The floor plan of the Monumental Cemetery of Mortara is divided into five square-shaped areas, two of them are from the main original layout, and the rest are the result of the expansions. Each section is delimited by a concrete and brick wall and an intricate structure of porches and arcades at the entrances and by the chapels (dedicated sections for the family graves). The original section is inspired by the baroque architecture following the typical strict symmetrical plan, and the colonnades were designed to make the Cemetery appear spacious and monumental.

The vertical structures consist of elegant terracotta-brick columns that support carved and adorned concrete arches. The granite capitals are decorated with rosettes that differ on the columns. When in some sections the porch is composed of two archways delimited by three sets of arcades (creating a set of bohemian vaults), the capitals at the centre are more detailed and showcase carved acanthus leaves and small faces. The white impost blocks have a minimal black decor on the bottom, and the voussoirs, also called archivolts, are decorated with an intricate naturalistic motif. The ceiling of the porches is painted in blue, yellow, orange, and red with a design resembling the sky on the vaults, and a geometric pattern on the intrados.

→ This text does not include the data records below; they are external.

/-- A FEC group as the lanes bring it (R225): for each of the lanes 0 to 3 the 5,140 message bits of its
codeword, `none` where the codeword is uncorrectable; and the symbol errors counted before correction. -/
structure FecGroup where
  lanes : List (Option (BitVec 5140))
  symErrors : Nat
deriving DecidableEq, Repr

/-- A REPLAY group as it arrives (R233): the number that its REPLAY flit names, and the group that holds the flit. -/
structure ReplayGroup where
  seq : Nat
  group : FecGroup
deriving DecidableEq, Repr

/-- The content of a TRAIN flit (Table 8.5). -/
structure TrainFlit where
  ident : Option Nat
  revision : Nat
  /-- port index of the sender (R223) -/
  port : Nat
  /-- peer kind: a switch rather than a module -/
  switch : Bool
  txDelay : Nat
  rxDelay : Nat
  remoteRtt : Nat
  incarnation : Nat
deriving DecidableEq, Repr

/-- The content of a TIME_SYNC flit (Table 8.5). -/
structure SyncFlit where
  t1 : Int
  t4 : Option Int
  rootId : Nat
  hops : Nat
  inSync : Bool
deriving DecidableEq, Repr

/-! ### What the outside reports -/

/-- Where a detected error lies (Table 14.3). -/
inductive Place where
  | cleanCopy (ctx : Nat)
  | secureWay
  | jobState (ctx : Nat)
  | jobHome (ctx : Nat) (extent : ExtentId)
  | cowArea (ctx : Nat)
  | moduleArea (part : Nat)
  | ownRecord (seq : Nat)
  | partnerRecord (seq : Nat)
  | mirrorSlot (slot : Nat)
  | moduleState
  | blocked (ctx : Nat)
  | datapath (ctx : Option Nat)
deriving DecidableEq, Repr

/-- A detected error (Tables 14.3 to 14.5): corrected by its code or not, where, by which unit. -/
structure ErrorReport where
  corrected : Bool
  place : Place
  source : Nat
  unit : Nat
  address : Nat
  syndrome : Nat
  /-- the ring, ticket and descriptor that met the error, when a descriptor was reading -/
  reader : Option (Nat × Nat × Nat)
deriving DecidableEq, Repr

/-- One pass of the patrol scrub (R419): the compute die whose memories it reads, `none` for those of the module; and what
it found there. -/
structure ScrubPass where
  die : Option Nat
  found : Option ErrorReport
deriving DecidableEq, Repr

/-- The sensors of one power sample: input power in W, input voltage in units of 10 mV, the hottest
sensor of each of the twelve dies and the temperature of each of the twenty stacks, in °C. -/
structure Sensors where
  watts : Nat
  vin : Nat
  dieTemps : List Int
  stackTemps : List Int
deriving DecidableEq, Repr

/-- A tile-task: its descriptor (context, ring, TSEQ, position), batch member, output tile, chunk
(R101, R113). -/
structure TaskId where
  ctx : Nat
  ring : Nat
  tseq : Nat
  pos : Nat
  b : Nat
  ti : Nat
  tj : Nat
  chunk : Nat
deriving DecidableEq, Repr

/-- The source of a recovery image (R404). -/
inductive RecSource where
  | host | twin
deriving DecidableEq, Repr

end Sys2Proof.Machine
end

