-- ==== Sys2Proof/Machine/Bits.lean ====
section
/-! DEFINITION. Bit fields, sign extension, little-endian bytes, sorted tables, CRC-32C. -/

namespace Sys2Proof.Machine

/-- Bits [hi:lo] of a number (R8). -/
def fieldOf (w hi lo : Nat) : Nat := (w >>> lo) % 2 ^ (hi + 1 - lo)

/-- Bit i of a number. -/
def bitOf (w i : Nat) : Bool := (w >>> i) % 2 = 1

/-- The two's-complement value of the low n bits of w (n positive). -/
def signedOf (w n : Nat) : Int :=
  let v := w % 2 ^ n
  if v < 2 ^ (n - 1) then (v : Int) else (v : Int) - (2 ^ n : Nat)

/-- The n-bit two's-complement pattern of an integer. -/
def twosOf (x : Int) (n : Nat) : Nat := (x % (2 ^ n : Nat)).toNat

/-- The n bytes of a number, least significant first (R9). -/
def leBytes : Nat → Nat → List Byte
  | 0, _ => []
  | n + 1, w => BitVec.ofNat 8 w :: leBytes n (w >>> 8)

/-- The number that little-endian bytes spell (R9). -/
def ofLeBytes : List Byte → Nat
  | [] => 0
  | b :: bs => b.toNat + 256 * ofLeBytes bs

/-- A list cut or padded with zeros to n bytes. -/
def padTo (n : Nat) (bs : List Byte) : List Byte := bs.take n ++ List.replicate (n - bs.length) 0

/-- A little-endian field of n bytes at a. -/
def fieldAt (bs : List Byte) (a n : Nat) : Nat := ofLeBytes ((bs.drop a).take n)

/-- The ceiling of a / b. -/
def ceilDiv (a b : Nat) : Nat := (a + b - 1) / b

/-- a rounded up to a multiple of b. -/
def alignUp (a b : Nat) : Nat := ceilDiv a b * b

/-- The entry of a table at a key. -/
def Tab.get {α : Type} : Tab α → Nat → Option α
  | [], _ => none
  | (k, a) :: t, i => if k = i then some a else Tab.get t i

/-- The entry of a table at a key, or a default. -/
def Tab.getD {α : Type} (t : Tab α) (i : Nat) (d : α) : α := (Tab.get t i).getD d

/-- The table with the entry at a key set, keys kept rising. -/
def Tab.set {α : Type} : Tab α → Nat → α → Tab α
  | [], i, a => [(i, a)]
  | (k, b) :: t, i, a =>
    if i < k then (i, a) :: (k, b) :: t
    else if i = k then (i, a) :: t
    else (k, b) :: Tab.set t i a

/-- The table without the entry at a key. -/
def Tab.erase {α : Type} (t : Tab α) (i : Nat) : Tab α := t.filter (fun e => e.1 != i)

/-- Is there an entry at the key? -/
def Tab.has {α : Type} (t : Tab α) (i : Nat) : Bool := (Tab.get t i).isSome

/-- The keys of a table, rising. -/
def Tab.keys {α : Type} (t : Tab α) : List Nat := t.map (·.1)

/-- The entries of a table in key order. -/
def Tab.vals {α : Type} (t : Tab α) : List α := t.map (·.2)

/-- Change every entry of a table. -/
def Tab.mapVals {α β : Type} (t : Tab α) (f : Nat → α → β) : Tab β := t.map (fun e => (e.1, f e.1 e.2))

/-- Change the entry at a key, if there is one. -/
def Tab.modify {α : Type} (t : Tab α) (i : Nat) (f : α → α) : Tab α :=
  match Tab.get t i with
  | some a => Tab.set t i (f a)
  | none => t

/-- The keys of a table rise strictly: its canonical form. -/
def Tab.wf {α : Type} : Tab α → Bool
  | [] => true
  | [_] => true
  | a :: b :: t => decide (a.1 < b.1) && Tab.wf (b :: t)

/-- The lowest number below `n` that the list does not hold. -/
def lowestFree (n : Nat) (used : List Nat) : Option Nat :=
  (List.range n).find? (fun i => !used.contains i)

/-- One bit of the reflected CRC-32C division, polynomial 0x1EDC_6F41 (R228). -/
def crcStep (c : Nat) : Nat :=
  if c % 2 = 1 then Nat.xor (c >>> 1) 0x82F63B78 else c >>> 1

/-- One byte of the CRC-32C division. -/
def crcByte (c : Nat) (b : Byte) : Nat :=
  (List.range 8).foldl (fun a _ => crcStep a) (Nat.xor c b.toNat)

/-- CRC-32C: reflected, initial value and final XOR 0xFFFF_FFFF (R228). -/
def crc32c (bs : List Byte) : Nat := Nat.xor (bs.foldl crcByte 0xFFFFFFFF) 0xFFFFFFFF

/-- The least n with 2^n at or above a. -/
def clog2 (a : Nat) : Nat := if a ≤ 1 then 0 else Nat.log2 (a - 1) + 1

/-- A counter of the given width that holds at its largest value. -/
def satAdd (bits a b : Nat) : Nat := min (2 ^ bits - 1) (a + b)

end Sys2Proof.Machine
end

The roof cover structure is made of larch and fir wood supported by iron brackets. The gable stones between the roof and the archivolts are made with textured terracotta bricks, set with concrete rosettes, that also, in this case, have various designs but are positioned in symmetrical order, and geometric terracotta fretwork outlines the shape of the top of the facade of the Cemetery. The roof tiles are also made of terracotta, and the edges of the roof are outlined by a set of small concrete chimney-looking cylindrical pinnacles with a conic top.

The main entrance is further embellished by an octagonal shape turret, which is built in pink and white concrete. Each of the eight sides hosts a mullioned window, and from the centre of the tower rises a metal cross. The ceiling of the turret is painted in a similar style as the porches and represents a dove at the centre of a large sun on a blue background. The Cemetery also hosts a small church that is positioned at the far end of the expansion adjacent to the old section, located at the far end of the pathway from the main entrance. The church door is made of glass and wrought iron, representing some angels and Latin text.

The graves are positioned in order alongside the main path that crosses the entire length of the Cemetery. The more complex and elaborate ones are located underneath the porches by the chapels. The chapels are sections that are primarily dedicated to family graves and are located along the perimeter of the old area. They are divided into left and right porches and are often accompanied by paintings, sculptures, and commemorative texts in memory of the people that have died. The Cemetery also includes two underground areas (long corridors) that contain some of the eldest graves which have text written in Latin, with Roman numbers and that follow the Roman calendar.  It also includes a section dedicated to the soldiers that died during World War I, a section dedicated to the people from the city that have been executed, and another area dedicated to missionary nuns.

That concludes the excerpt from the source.